À chaque étape, donc pour chaque besoin identifié, notre mémoire présentera les résultats en deux temps : en fin de compte, notre démarche a consisté à comparer nos deux pratiques pour remonter peu à peu à leurs besoins partagés. Tout d’abord, nous exposerons les besoins que nous avons retenus, sur la base de nos conversations, et expliciterons les raisons de l’émergence de ceux-ci. Nous tenterons également de les définir afin de justifier nos choix. Nous expliciterons autant que possible les régularités et/ou variations de points de vue. En effet, même si nous souhaitons créer un cadre commun de besoins, nous nous rendons compte que certaines divergences de positions personnelles peuvent exister. Il sera utile de les souligner.

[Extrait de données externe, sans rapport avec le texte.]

-- ==== Sys2Proof/Machine/Dispatch.lean ====
section
/-!
DEFINITION. The meaning of every row of the opcode table, one arm each.
-/
namespace Sys2Proof.Machine
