-- ==== Sys2Proof/Certificates/Slice0/Obligations.lean ====
section
/-!
DEFINITION. The statements for the provers.
-/
open Sys2Proof Sys2Proof.Machine

/-- R160, R161, R163 to R165, R168 and R171: each integer instruction of the scalar slots puts its result in flight at
its latency, and does nothing else. R162: DIV, DIVU, REM and REMU claim their destination and deliver later; no
operand traps. R128, R166 and R169: integer compares and predicate logic write a q register at latency 1 and raise no
flag. -/
def Obligations.IntegerResults : Prop :=
  (∀ (s : State) (i : Instr) (lat : Nat) (d : BitVec 5) (v : Nat), intResult s i = some (lat, d, v) → Ready s i →
     exec i s = .next (sendReg s lat (xReg d.toNat) v)) ∧
  (∀ (s : State) (i : Instr) (d : BitVec 5) (v : Nat), divResult s i = some (d, v) → Ready s i →
     exec i s = .next (sendLong s [(xReg d.toNat, v)] 0 .plain)) ∧
  (∀ (s : State) (i : Instr) (d : BitVec 3) (P : Prop), truthResult s i = some (d, P) → Ready s i →
     ∃ v : Bool, (v = true ↔ P) ∧ exec i s = .next (sendReg s 1 (qReg d.toNat) (b01 v)))

/-- R167 and R170 to R174: a floating instruction of the scalar slots whose flags are not enabled as traps puts its
result in flight and notes its flags at issue (R51, R176). R87, R170 and R176: DDIV, DSQRT, FDIV and FSQRT claim their
destination; value and flags arrive together. R52: an enabled flag that a floating or vector instruction raises traps
FLOAT with the enabled flags that the slot raised as KVAL. -/
def Obligations.FloatResults : Prop :=
  (∀ (s : State) (i : Instr) (lat : Nat) (ws : List (RegName × Nat)) (fl : Flg), floatResult s i = some (lat, ws, fl) →
     Ready s i → floatTrap s fl = 0 → exec i s = .next (sendMany (noteFlags s fl) lat ws)) ∧
  (∀ (s : State) (i : Instr) (d : BitVec 5) (r : FRes), floatLong s i = some (d, r) → Ready s i → floatTrap s r.2 = 0 →
     exec i s = .next (sendLong s [(xReg d.toNat, r.1)] r.2 .float)) ∧
  (∀ (s : State) (i : Instr), Ready s i →
     (∀ lat ws fl, (floatResult s i = some (lat, ws, fl) ∨ wholeResult s i = some (lat, ws, fl)) → floatTrap s fl ≠ 0 →
       exec i s = .next (raise s 0x08 (floatTrap s fl))) ∧
     (∀ d r, floatLong s i = some (d, r) → floatTrap s r.2 ≠ 0 → exec i s = .next (raise s 0x08 (floatTrap s r.2))) ∧
     (∀ lat d w m res, elemResult s i = some (lat, d, w, m, res) → floatTrap s (elemFlags s w m res) ≠ 0 →
       exec i s = .next (raise s 0x08 (floatTrap s (elemFlags s w m res)))) ∧
     (∀ t m ds f, specialResult s i = some (t, m, ds) → efmt t = .fl f → floatTrap s (specialFlags s t m f ds) ≠ 0 →
       exec i s = .next (raise s 0x08 (floatTrap s (specialFlags s t m f ds)))))

/-- R178 and R183 to R201: an element instruction writes the elements of the selected lanes, keeps those of the
others, and notes the flags of the selected ones. Where the rules leave a choice the clause is the model’s own reading
(log entries 99 and 154). -/
def Obligations.ElementResults : Prop :=
  ∀ (s : State) (i : Instr) (lat : Nat) (d : BitVec 5) (w : Nat) (m : BitVec 4) (res : Nat → FRes),
    elemResult s i = some (lat, d, w, m, res) → Ready s i → floatTrap s (elemFlags s w m res) = 0 →
    ∃ v : Nat, exec i s = .next (sendReg (noteFlags s (elemFlags s w m res)) lat (vReg d.toNat) v) ∧
      v < 2 ^ 2048 ∧ ∀ j, j < 2048 / w → elem w v j = if laneOn (rm s m) w j then (res j).1 % 2 ^ w else elem w (rv s d) j

/-- R186, R192, R195, R197, R203, R204 and R209 to R211: the results of the vector and mask instructions that write
whole registers. Where the rules leave a choice the clause is the model’s own reading (log entries 105, 106, 155 and
156). -/
def Obligations.WholeResults : Prop :=
  ∀ (s : State) (i : Instr) (lat : Nat) (ws : List (RegName × Nat)) (fl : Flg), wholeResult s i = some (lat, ws, fl) →
    Ready s i → floatTrap s fl = 0 → exec i s = .next (sendMany (noteFlags s fl) lat ws)

/-- R212 to R214: a special function claims its destinations and delivers, element by element, its value in the
selected lanes and the old element in the others; its flags arrive with the result (R176). -/
def Obligations.SpecialResults : Prop :=
  ∀ (s : State) (i : Instr) (t : BitVec 3) (m : BitVec 4) (ds : List (BitVec 5 × (FFmt → Nat → FRes))) (f : FFmt),
    specialResult s i = some (t, m, ds) → Ready s i → efmt t = .fl f → floatTrap s (specialFlags s t m f ds) = 0 →
    ∃ g : BitVec 5 × (FFmt → Nat → FRes) → Nat,
      exec i s = .next (sendLong s (ds.map fun e => (vReg e.1.toNat, g e)) (specialFlags s t m f ds) .float) ∧
      ∀ e, e ∈ ds → ∀ j, j < 2048 / fmtBits t →
        elem (fmtBits t) (g e) j = if laneOn (rm s m) (fmtBits t) j then (e.2 f j).1 % 2 ^ fmtBits t else va s e.1 t j

/-- R206: VCHC sets one chain stage for the bundles that follow, its constant read at issue. R207: VCH runs the 64
FP32 elements of va through the six stages as they stand and delivers later; a deselected lane keeps the old bits. R55
and R198: a VQNT whose control word asks for it withholds a max-magnitude effect over the selected elements beside its
result; a word that breaks the table traps ILLEGAL. Where the rules leave a choice the clause is the model’s own
reading (log entries 42, 44 and 45). -/
def Obligations.ChainsAndQuants : Prop :=
  (∀ (s : State) (n : BitVec 3) (o b : BitVec 5) (f : Bool) (t : BitVec 3) (h : BitVec 4) (u : BitVec 2) (c : Nat),
     Ready s (.vchc n o b f t h u) →
     c = (if u = 1 then packElems 32 (List.replicate 64 (ux s b % 2 ^ 32)) else rv s b) →
     exec (.vchc n o b f t h u) s = .next (
       if chainConstOk o.toNat (c % 2 ^ 32) then
         modAct s fun r => { r with chain := r.chain.setIfInBounds n.toNat ⟨o.toNat, BitVec.ofNat 2048 c, h.toNat⟩ }
       else raise s 0x01 ((encode (.vchc n o b f t h u)).getD 0))) ∧
  (∀ (s : State) (d a : BitVec 5) (e : Bool) (t : BitVec 3) (m : BitVec 4) (ys : List ChainEl) (fl : Flg),
     Ready s (.vch d a e t m) → ys = chainRun (frmOf s) (actRegs s).chain.toList (elems32 (rv s a)) →
     fl = (List.range 64).foldl (fun f j =>
       if laneOn (rm s m) (ys.getD 0 ⟨f32, 0, 0⟩).fmt.w j then f ||| (ys.getD j ⟨f32, 0, 0⟩).fl else f) 0 →
     floatTrap s fl = 0 →
     ∃ v, exec (.vch d a e t m) s = .next (sendLong s [(vReg d.toNat, v)] fl .chain) ∧
       ∀ i, i < 16 → bitsOf v (128 * i) 128 = if (rm s m).getLsbD i then
         bitsOf (packElems (ys.getD 0 ⟨f32, 0, 0⟩).fmt.w (ys.map (·.b))) (128 * i) 128 else bitsOf (rv s d) (128 * i) 128) ∧
  (∀ (s : State) (d a : BitVec 5) (e : Bool) (b : BitVec 5) (f : Bool) (t : BitVec 3) (m : BitVec 4),
     Ready s (.vqnt d a e b f t m) →
     (qctlOk (ux s b) true = true → bitOf (ux s b) 10 = true → pendCount (actCtx s) < 64 →
       floatTrap s (quantResult s a (ux s b) t m).2 = 0 →
       ∃ ms nan, exec (.vqnt d a e b f t m) s = .next (sendReg
           (modActCtx (noteFlags s (quantResult s a (ux s b) t m).2) fun x =>
             { x with withheld := x.withheld ++ [.amax (bitsOf (ux s b) 8 2) ms nan] })
           3 (vReg d.toNat) (quantResult s a (ux s b) t m).1) ∧
         (∀ v, v ∈ ms ↔ ∃ j, j < 2048 / fmtBits t ∧ laneOn (rm s m) (fmtBits t) j = true ∧
           magFp32 (flFmt t) (va s a t j) = some v) ∧
         (nan = true ↔ ∃ j, j < 2048 / fmtBits t ∧ laneOn (rm s m) (fmtBits t) j = true ∧
           fisNan (flFmt t) (va s a t j) = true)) ∧
     (qctlOk (ux s b) true = false → exec (.vqnt d a e b f t m) s =
       .next (raise s 0x01 ((encode (.vqnt d a e b f t m)).getD 0))) ∧
     (Ready s (.vdqnt d a e b f t m) → qctlOk (ux s b) false = false → exec (.vdqnt d a e b f t m) s =
       .next (raise s 0x01 ((encode (.vdqnt d a e b f t m)).getD 0))))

Ensuite, toujours en prenant appui sur les échanges que nous avons enregistrés, nous mettrons en exergue nos différentes pratiques permettant de satisfaire nos besoins. Celles-ci se déclinent sur trois plans. En premier lieu, elles peuvent être liées à notre posture ou notre attitude vis-à-vis de nos élèves. Ces pratiques dépendent de notre histoire, de nos attentes et nos conceptions professionnelles, de notre rapport au métier d’enseignant, des expériences que nous valorisons ou non. En deuxième lieu, elles peuvent se caractériser par des activités spécifiques que nous proposons à nos classes. Nous définissons une activité comme un travail ponctuel, apparaissant une à quelques fois durant l’année scolaire et ne faisant pas objet d’un suivi continu. En troisième lieu, nos pratiques peuvent relever de dispositifs permanents que nous mettons en place pour nos élèves. Contrairement aux activités, ceux-ci sont conduits sur le long terme et sont inhérents au fonctionnement de nos classes, comme pourraient l’être des routines. Autrement dit, il

s’agit de systèmes appartenant aux habitudes de la classe. À partir de ces diverses pratiques, nous tenterons d’analyser en quoi elles répondent à nos besoins et favorisent le climat de nos classes.

Afin de clarifier l’organisation de nos résultats, nous distinguerons deux sortes de besoins : d’abord ceux que nous éprouvons sur un mode passif, comme des sentiments voire des sensations d’analyse externe, mais favorables à notre travail d’enseignantes (respect, confiance, implication, calme, équité) ; ensuite ceux que nous éprouvons sur un mode actif, comme des composantes intérieures du travail, mais nécessaires à son auto-développement (renouveler les activités, expliciter les règles, valoriser les élèves, organiser espace et temps, exprimer ses émotions). Pour marquer cette double conditionnalité, nous allons scinder l’analyse et ses résultats en deux chapitres successifs.